Items from a dataset:

-- ==== Sys2Proof/Laws/State.lean ====
section
/-!
SUPPORT. What each update of the state leaves as it was, one lemma per field and update, and what the field it writes then holds. No proof
needs to unfold an update.
-/
set_option Elab.async false
namespace Sys2Proof.Machine

variable (s : State)

/-! ## Names for writes of a field -/

@[simp] theorem State.raise_eq (f : Fld) : s.raise f = (s.set f 1).note f.addr (2 ^ f.lo) := rfl
@[simp] theorem State.raiseBits_eq (f : Fld) (m : Nat) : s.raiseBits f m = (s.set f (s.get f ||| m)).note f.addr (m * 2 ^ f.lo) := rfl
@[simp] theorem State.clear_eq (f : Fld) : s.clear f = s.set f 0 := rfl
@[simp] theorem State.setFlag_eq (f : Fld) (b : Bool) : s.setFlag f b = s.set f b.toNat := rfl
@[simp] theorem State.bump_eq (f : Fld) (n : Nat) : s.bump f n = s.set f (s.get f + n) := rfl
@[simp] theorem State.bumpSat_eq (f : Fld) (n : Nat) : 
    s.bumpSat f n = (s.set f (min (s.get f + n) (2 ^ f.w - 1))).rcNote f.addr (s.rcWas f.addr).1 ((s.rcWas f.addr).2 + n) := rfl
@[simp] theorem State.setInt_eq (f : Fld) (v : Int) : s.setInt f v = s.set f (unsigned f.w v) := rfl
@[simp] theorem State.set2_eq (lo hi : Fld) (v : Nat) : s.set2 lo hi v = (s.set lo v).set hi (v / 2 ^ lo.w) := rfl

/-! ## setReg -/

@[simp] theorem State.setReg_clk (a : Nat) (v : Word) : (s.setReg a v).clk = s.clk := rfl
@[simp] theorem State.setReg_free (a : Nat) (v : Word) : (s.setReg a v).free = s.free := rfl
@[simp] theorem State.setReg_timeNs (a : Nat) (v : Word) : (s.setReg a v).timeNs = s.timeNs := rfl
@[simp] theorem State.setReg_timeFrac (a : Nat) (v : Word) : (s.setReg a v).timeFrac = s.timeFrac := rfl
@[simp] theorem State.setReg_mem (a : Nat) (v : Word) : (s.setReg a v).mem = s.mem := rfl
@[simp] theorem State.setReg_mram (a : Nat) (v : Word) : (s.setReg a v).mram = s.mram := rfl
@[simp] theorem State.setReg_units (a : Nat) (v : Word) : (s.setReg a v).units = s.units := rfl
@[simp] theorem State.setReg_swd (a : Nat) (v : Word) : (s.setReg a v).swd = s.swd := rfl
@[simp] theorem State.setReg_risen (a : Nat) (v : Word) : (s.setReg a v).risen = s.risen := rfl
@[simp] theorem State.setReg_enc (a : Nat) (v : Word) : (s.setReg a v).enc = s.enc := rfl
@[simp] theorem State.setReg_ssi (a : Nat) (v : Word) : (s.setReg a v).ssi = s.ssi := rfl
@[simp] theorem State.setReg_sw (a : Nat) (v : Word) : (s.setReg a v).sw = s.sw := rfl
@[simp] theorem State.setReg_pe (a : Nat) (v : Word) : (s.setReg a v).pe = s.pe := rfl
@[simp] theorem State.setReg_net (a : Nat) (v : Word) : (s.setReg a v).net = s.net := rfl
@[simp] theorem State.setReg_rxLast (a : Nat) (v : Word) : (s.setReg a v).rxLast = s.rxLast := rfl
@[simp] theorem State.setReg_lanes (a : Nat) (v : Word) : (s.setReg a v).lanes = s.lanes := rfl
@[simp] theorem State.setReg_pllUp (a : Nat) (v : Word) : (s.setReg a v).pllUp = s.pllUp := rfl
@[simp] theorem State.setReg_pllLost (a : Nat) (v : Word) : (s.setReg a v).pllLost = s.pllLost := rfl
@[simp] theorem State.setReg_links (a : Nat) (v : Word) : (s.setReg a v).links = s.links := rfl
@[simp] theorem State.setReg_eps (a : Nat) (v : Word) : (s.setReg a v).eps = s.eps := rfl
@[simp] theorem State.setReg_streams (a : Nat) (v : Word) : (s.setReg a v).streams = s.streams := rfl
@[simp] theorem State.setReg_enrolQ (a : Nat) (v : Word) : (s.setReg a v).enrolQ = s.enrolQ := rfl
@[simp] theorem State.setReg_enrolling (a : Nat) (v : Word) : (s.setReg a v).enrolling = s.enrolling := rfl
@[simp] theorem State.setReg_upCount (a : Nat) (v : Word) : (s.setReg a v).upCount = s.upCount := rfl
@[simp] theorem State.setReg_groups (a : Nat) (v : Word) : (s.setReg a v).groups = s.groups := rfl
@[simp] theorem State.setReg_chains (a : Nat) (v : Word) : (s.setReg a v).chains = s.chains := rfl
@[simp] theorem State.setReg_creel (a : Nat) (v : Word) : (s.setReg a v).creel = s.creel := rfl
@[simp] theorem State.setReg_cond (a : Nat) (v : Word) : (s.setReg a v).cond = s.cond := rfl
@[simp] theorem State.setReg_plait (a : Nat) (v : Word) : (s.setReg a v).plait = s.plait := rfl
@[simp] theorem State.setReg_ctxs (a : Nat) (v : Word) : (s.setReg a v).ctxs = s.ctxs := rfl
@[simp] theorem State.setReg_ctxFresh (a : Nat) (v : Word) : (s.setReg a v).ctxFresh = s.ctxFresh := rfl
@[simp] theorem State.setReg_ctxQueue (a : Nat) (v : Word) : (s.setReg a v).ctxQueue = s.ctxQueue := rfl
@[simp] theorem State.setReg_noCtxKey (a : Nat) (v : Word) : (s.setReg a v).noCtxKey = s.noCtxKey := rfl
@[simp] theorem State.setReg_jobs (a : Nat) (v : Word) : (s.setReg a v).jobs = s.jobs := rfl
@[simp] theorem State.setReg_candFree (a : Nat) (v : Word) : (s.setReg a v).candFree = s.candFree := rfl
@[simp] theorem State.setReg_candOf (a : Nat) (v : Word) : (s.setReg a v).candOf = s.candOf := rfl
@[simp] theorem State.setReg_compare (a : Nat) (v : Word) : (s.setReg a v).compare = s.compare := rfl
@[simp] theorem State.setReg_ringQ (a : Nat) (v : Word) : (s.setReg a v).ringQ = s.ringQ := rfl
@[simp] theorem State.setReg_ringLost (a : Nat) (v : Word) : (s.setReg a v).ringLost = s.ringLost := rfl
@[simp] theorem State.setReg_repeatsOut (a : Nat) (v : Word) : (s.setReg a v).repeatsOut = s.repeatsOut := rfl
@[simp] theorem State.setReg_withy (a : Nat) (v : Word) : (s.setReg a v).withy = s.withy := rfl
@[simp] theorem State.setReg_port (a : Nat) (v : Word) : (s.setReg a v).port = s.port := rfl
@[simp] theorem State.setReg_dma (a : Nat) (v : Word) : (s.setReg a v).dma = s.dma := rfl
@[simp] theorem State.setReg_skep (a : Nat) (v : Word) : (s.setReg a v).skep = s.skep := rfl
@[simp] theorem State.setReg_nvm (a : Nat) (v : Word) : (s.setReg a v).nvm = s.nvm := rfl
@[simp] theorem State.setReg_therm (a : Nat) (v : Word) : (s.setReg a v).therm = s.therm := rfl
@[simp] theorem State.setReg_boot (a : Nat) (v : Word) : (s.setReg a v).boot = s.boot := rfl
@[simp] theorem State.setReg_ind (a : Nat) (v : Word) : (s.setReg a v).ind = s.ind := rfl
@[simp] theorem State.setReg_outs (a : Nat) (v : Word) : (s.setReg a v).outs = s.outs := rfl
@[simp] theorem State.setReg_pending (a : Nat) (v : Word) : (s.setReg a v).pending = s.pending := rfl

- TRY IT -
Would you print, exactly as written, every line above from the one holding "s.ctxs := rfl" through the one holding "s.jobs := rfl", with both included and no other lines?

- RESPONSE AREA -
@[simp] theorem State.setReg_ctxs (a : Nat) (v : Word) : (s.setReg a v).ctxs = s.ctxs := rfl
@[simp] theorem State.setReg_ctxFresh (a : Nat) (v : Word) : (s.setReg a v).ctxFresh = s.ctxFresh := rfl
@[simp] theorem State.setReg_ctxQueue (a : Nat) (v : Word) : (s.setReg a v).ctxQueue = s.ctxQueue := rfl
@[simp] theorem State.setReg_noCtxKey (a : Nat) (v : Word) : (s.setReg a v).noCtxKey = s.noCtxKey := rfl
@[simp] theorem State.setReg_jobs (a : Nat) (v : Word) : (s.setReg a v).jobs = s.jobs := rfl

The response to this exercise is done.